WASHINGTON – President Donald Trump is preparing to direct federal agencies to reassess regulations surrounding ibogaine, a plant-based substance currently prohibited in the United States but utilized overseas for treating post-traumatic stress disorder and various mental health conditions, according to three sources with knowledge of the plan.
The substance, extracted from an African shrub, currently falls under Schedule I classification in America, which designates it as having “no currently accepted medical use and a high potential for abuse,” per Drug Enforcement Administration guidelines. This places ibogaine in the same category as heroin and ecstasy.
Internationally, the substance receives therapeutic use in countries with more lenient regulations for addressing mental health disorders.

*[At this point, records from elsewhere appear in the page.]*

-- ==== Sys2Proof/Certificates/Slice0/Obligations.lean ====
section
/-! DEFINITION. The statements for the provers. -/

open Sys2Proof Sys2Proof.Machine

/-! ### The model's step -/

/-- A step runs the command at the front of the queue with the queue's rest, and idles on an empty queue (the model's own
queue; the idling is the model's choice, assumption 20). -/
def Obligations.StepRunsFront : Prop :=
  (∀ (c : Instr) (rest : List Instr) (s : State), s.pending = c :: rest → step s = exec c (s.setPending rest)) ∧
  ∀ s : State, s.pending = [] → step s = .next s

/-- Every command and every event answers a next state, from every state, and none of them touches the model's queue. -/
def Obligations.EveryCommandCompletes : Prop :=
  ∀ (c : Instr) (s : State), ∃ t, exec c s = .next t ∧ t.pending = s.pending

/-! ### Reset -/

/-- R2, whole: the circuit records, the occupancy tables, the highway channels, and what the part sends and gives the switch
with these values, at `State.reset` and after either reset from any state. -/
def Obligations.ResetCircuitTable : Prop :=
  ∀ s t : State, t = State.reset ∨ AfterReset s t →
    (∀ c, t.circuit c =
      { copper := none, fibre := none, code := none, state := .vacant, copperTransmit := false, fibreTransmit := .off,
        buildOut := 0, conditioning := true, notify := false, autoRelease := true, holdSeconds := 60, inhibit := false,
        changed := false, batch := none, context := none, outcome := none }) ∧
    (∀ p, t.timeslotOwner p = none) ∧ (∀ n, t.slotOwner n = none) ∧
    (∀ c, t.switchCondition c = .idle ∧ (t.highway.channels.get c).candidate = none) ∧
    (∀ switch p, t.timeslotOut switch p = ⟨0x7F, .blocked⟩) ∧
    (∀ switch n, t.slotOut switch n = ⟨0x7F, .idle, false⟩) ∧
    (∀ c, t.highwayOut c = ⟨0x7F, .blocked⟩) ∧ t.node.idleCode = 0x7F

/-- R165, whole: both watches after either reset; no event hits, and no circuit is HELD. -/
def Obligations.ResetWatches : Prop :=
  ∀ s t : State, t = State.reset ∨ AfterReset s t →
    (∀ w ∈ [t.watches.first, t.watches.second],
      w = { enable := false, value := 0, compare := .equal, classes := 0, action := .report, hit := false, hits := 0,
            lastHit := none }) ∧
    t.watches.joint = false ∧ (∀ c cls, t.watches.hits c cls = (false, false)) ∧
    ∀ c, ((t.circuit c).context.any fun x => x.held) = false

/-- What the other blocks hold after either reset: node parameters, rings and matchers, spans, lanes, peer engine,
directory, batches, and the ports. POWER_ON_RESET reads the straps and gives cause POWER; the last byte of the OK of a RESET gives
cause COMMAND and keeps the rates. Neither changes what the line and optical receivers show, nor the model's own two fields. -/
def Obligations.ResetBlocks : Prop :=
  (∀ s t : State, t = State.reset ∨ AfterReset s t →
     t.node = { node := 0, mode := .twoWay, lead := 8, window := 64, retryLimit := 3, backoff := 4000, bridgeLimit := 240000,
                deferLimit := 4800000, idleCode := 0x7F } ∧
     (∀ c i, (t.ring c).get i = 0x7F) ∧ t.align.queue = [] ∧ t.align.pause.left = 0 ∧
     (∀ u, (t.unit u).state = .free ∧ (t.unit u).circuit = none ∧ (t.unit u).candidates = [] ∧ (t.unit u).outcome = none ∧
       ∀ i, (t.unit u).history.get i = 0x7F) ∧
     (∀ n, (t.span n).state = .down ∧ (t.span n).phase = some .search ∧ (t.span n).search.candidate = none ∧
       (t.span n).marker = none ∧ (t.span n).badWords = 0 ∧ (t.span n).store = [] ∧ (t.span n).last = none ∧ (t.span n).deletions = 0 ∧
       (t.span n).repetitions = 0 ∧ (∀ i, (t.span n).conditions.get i = .blocked ∧ (t.span n).candidates.get i = none) ∧
       (t.span n).record = .invalid ∧ (t.span n).wlo = -96 ∧ (t.span n).whi = 8 ∧ (t.span n).tolerance = 2 ∧
       (t.span n).slipReports = false ∧ (t.span n).autoRetire = false) ∧
     (∀ i, (t.lane i).state = .down ∧ (t.lane i).candidate = none ∧ (t.lane i).badFrames = 0 ∧ (t.lane i).interval = none ∧
       (t.lane i).errors = none ∧ (t.lane i).lockout = false ∧ (t.lane i).shutdown = false ∧ (t.lane i).receiver = []) ∧
     t.lanes.working = .a ∧ t.lanes.holdOff.left = 0 ∧ t.lanes.holdOffSeconds = 10 ∧ t.lanes.timing = .holdover ∧ t.fc = 0 ∧
     (∀ n, t.slotCondition n = .idle ∧ (t.lanes.slots.get n).line.candidate = none ∧ (t.lanes.slots.get n).line.run = 0 ∧
       (t.lanes.slots.get n).flag.present = false ∧ (t.lanes.slots.get n).flag.run = 0) ∧
     t.lanes.queue = [] ∧ t.lanes.sequence = 0 ∧ t.lanes.lost = 0 ∧ t.lanes.lastSequence = none ∧ t.lanes.duplicate.left = 0 ∧
     t.peer.state = .down ∧ t.peer.qualified = none ∧ t.peer.heard = none ∧ t.peer.hello = none ∧ t.peer.silence = none ∧
     t.peer.counter = 0 ∧ (∀ c, t.peer.response.get c = none) ∧ (∀ i, t.peer.received.get i = 0) ∧
     t.peer.discards = ⟨0, 0, 0, 0, 0⟩ ∧ (∀ i, t.peer.declines.get i = 0) ∧ t.peer.lastAbandon = none ∧
     t.peer.lastRevertDecline = none ∧
     (∀ i, t.directory.ranges.get i = none) ∧ (∀ b w, (t.directory.trunks.get b).get w = none) ∧ t.directory.lastMiss = none ∧
     t.directory.missCount = 0 ∧ t.directory.walk = .idle ∧ (∀ id, t.batch id = none) ∧
     (∀ port, (t.port port).receiver = none ∧ (t.port port).interByte = none ∧ (t.port port).input = [] ∧ (t.port port).slot = none ∧ (t.port port).output = [] ∧
       (t.port port).transmitter = none ∧ (t.port port).counts = ⟨0, 0, 0, 0, 0, 0, 0⟩) ∧
     t.links.reports = [] ∧ t.links.lostFlag = false ∧ t.links.reportsLost = 0 ∧ t.links.startUp.left = 160) ∧
  ((∀ (s : State) (primary craft : Straps), ∃ t, exec (.powerOnReset primary craft) s = .next t ∧ t.links.resetCause = .power ∧
     (∀ port straps, (port = .primary ∧ straps = primary) ∨ (port = .craft ∧ straps = craft) →
       (t.port port).rate = (match straps.first, straps.second with
         | false, false => .r57600
         | false, true => .r115200
         | true, false => .r460800
         | true, true => .r921600)) ∧
     (∀ n, (t.span n).lossOfSignal = (s.span n).lossOfSignal) ∧ (∀ i, (t.lane i).lossOfLight = (s.lane i).lossOfLight) ∧
     t.pending = s.pending ∧ t.freeCount = s.freeCount) ∧
   ∀ (s : State) (tag : Byte) (body : ReplyBody), (s.port .primary).transmitter = some (.reply tag 0x9F .ok body) →
     ∃ t, exec (.frameTransmitEnd .primary) s = .next t ∧ t.links.resetCause = .command ∧
       (∀ port, (t.port port).rate = (s.port port).rate) ∧ (∀ n, (t.span n).lossOfSignal = (s.span n).lossOfSignal) ∧
       (∀ i, (t.lane i).lossOfLight = (s.lane i).lossOfLight) ∧ t.pending = s.pending ∧ t.freeCount = s.freeCount)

Mexico operates numerous ibogaine treatment facilities that frequently serve American military veterans seeking alternative treatments.
Sources speaking anonymously due to lack of authorization indicated the presidential directive could be issued as early as Saturday. However, they warned that details may still undergo modifications as the administration completes its proposal, and any reclassification would likely not dramatically change the substance’s current legal standing.
White House representatives declined to provide comment. CBS initially reported on the potential executive action.
Multiple veterans’ advocacy organizations, including one headed by former Energy Secretary Rick Perry from Trump’s first administration, have campaigned for expanded ibogaine availability within the United States.
Perry and W. Bryan Hubbard, serving as chairman and CEO respectively of Americans for Ibogaine, made an appearance on April 1 during the widely-followed “Joe Rogan Experience” podcast to advocate for the substance and expressed intentions to arrange a meeting with Trump regarding the issue.
“I certainly hope that this message reaches the president, and I will try to make sure that it does,” Rogan stated to the guests.
Research published in 2022 within the Journal of Substance Abuse Treatment examined multiple studies and determined that ibogaine decreased cravings and withdrawal effects in individuals struggling with substance abuse disorders while potentially offering benefits for depression and PTSD treatment.
When administered in elevated amounts, ibogaine may produce hallucinatory effects. The substance has also been associated with heart-related deaths, leading practitioners to sometimes provide magnesium supplements alongside ibogaine to reduce cardiovascular risks.
A 2025 research study published in Nature Mental Health by Stanford University scientists discovered that ibogaine combined with magnesium enhanced brain functions related to “cognitive flexibility” and decreased PTSD symptoms in affected individuals.
“From a psychological and physiological level, there’s very promising signals that make us want to learn more,” stated Kirsten Cherian, a clinical assistant professor and neuropsychologist at Stanford University who served as a principal investigator in the 2025 research. “There are people out there with neurological diseases that there’s no treatment for, or there’s no cure for. It’s like a one-way street.”
Supporters anticipate the directive will eliminate substantial obstacles to medical research and compassionate treatment applications.
Numerous possibilities exist for future therapeutic approaches, Cherian explained, but American medical professionals require authorization to conduct domestic studies of the substance to gather superior medical evidence, particularly regarding ibogaine’s safety profile.
In December, Trump authorized an order reducing restrictions on marijuana and CBD products, praising their potential practical therapeutic uses.
The December directive – portions of which remain unimplemented – would maintain controlled status for these substances while having the federal government acknowledge their “moderate-to-low potential for physical and psychological dependence,” according to DEA guidelines. This would increase accessibility for both patients and researchers.
The current administration established a pilot initiative that provides Medicare reimbursement for certain seniors receiving CBD treatments for various medical conditions.
Texas enacted legislation in 2025 to encourage Food and Drug Administration approval of ibogaine for PTSD treatment purposes. The state committed $50 million this year to finance independent clinical trials of the substance to meet FDA approval standards.
“This is just a huge sigh of relief in that our voices have finally been heard, and the veteran community could really stand to experience some significant shifts,” said Amber Capone, CEO and founder of Veterans Experiencing Treatment Solutions, an organization advocating for ibogaine access.
Capone’s spouse, a former Navy SEAL, utilized ibogaine during his struggle with PTSD, prompting the couple to establish an organization supporting such treatment approaches.
“There’s no doubt whatsoever in our minds that it works,” she explained. “But we just can’t say, ‘Believe us.’ The research has to corroborate what we know to be true, and it feels like we could finally, finally be making some impact.”